In 2024, 1.9 million lives were saved across Africa because a child received a vaccine — not through miracle, but through momentum, science, and quiet determination. From bustling clinics in Dakar to remote health posts in South Sudan, immunization is proving to be one of the most powerful equalizers on a continent too often defined by disparity. The theme of Africa Vaccination Week 2026, “For Every Generation, Vaccines Work,” is no longer aspirational — it’s measurable. Over the past five decades, vaccines have saved more than 51 million lives across the region. Measles vaccine coverage jumped from 43% in 2022 to 55% in 2024, and through the ‘Big Catch-Up’ initiative, 18.3 million children aged 1 to 5 were reached between 2023 and 2025 — including 12.3 million who had previously received no vaccines at all. More than 100 million doses were delivered in that effort alone.
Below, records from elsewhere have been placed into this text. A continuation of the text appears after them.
-- ==== Sys2Proof/Machine/Core.lean ====
section
/-! DEFINITION. The machine behind the host's interface. -/

def Sys2Proof.core : Host.Core :=
  { State := Sys2Proof.Machine.State, Fault := Sys2Proof.Machine.Fault,
    Refusal := Sys2Proof.Machine.Refusal, step := Sys2Proof.Machine.step,
    reset := Sys2Proof.Machine.State.reset }
end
Africa is not just catching up — it’s leading. Twenty-five countries are now rolling out the world’s first malaria vaccines, a breakthrough developed with African needs in mind, protecting children from a disease that still claims a young life nearly every minute. Since 2020, the continent has remained free of wild poliovirus, a triumph of coordination and community trust. And in November 2025, Cabo Verde, Mauritius, and Seychelles made history as the first African nations certified to have eliminated both measles and rubella — a milestone once thought unreachable, now achieved through national commitment and regional collaboration.
Yet the promise of immunization remains uneven. In 2024, 6.7 million African children received no routine vaccines, and another 2.8 million were under-immunized. Diphtheria-tetanus-pertussis (DTP3) coverage has stalled at 76%, the lowest global regional rate, barely changed in fifteen years. Half of the world’s zero-dose children live in fragile, conflict-affected, or climate-stressed regions across Africa, where access to health systems is too often dictated by geography rather than equity. In 2023, outbreaks of cholera, measles, and vaccine-derived poliovirus caused nearly 200,000 preventable deaths — not because the tools are missing, but because the delivery systems are strained.
The solution, experts say, lies not only in funding but in ownership. Sustainable immunization depends on national leadership, domestic investment, and locally driven systems. Forty-three African countries have already eliminated maternal and neonatal tetanus, and 44 have established National Immunization Technical Advisory Groups to make evidence-based vaccine decisions. The Addis Ababa Declaration on Immunization and the African Medicines Agency are building a future where Africa doesn’t just receive vaccines — it produces, regulates, and delivers them on its own terms. The path forward isn’t charity; it’s solidarity, sovereignty, and science working together — for every generation.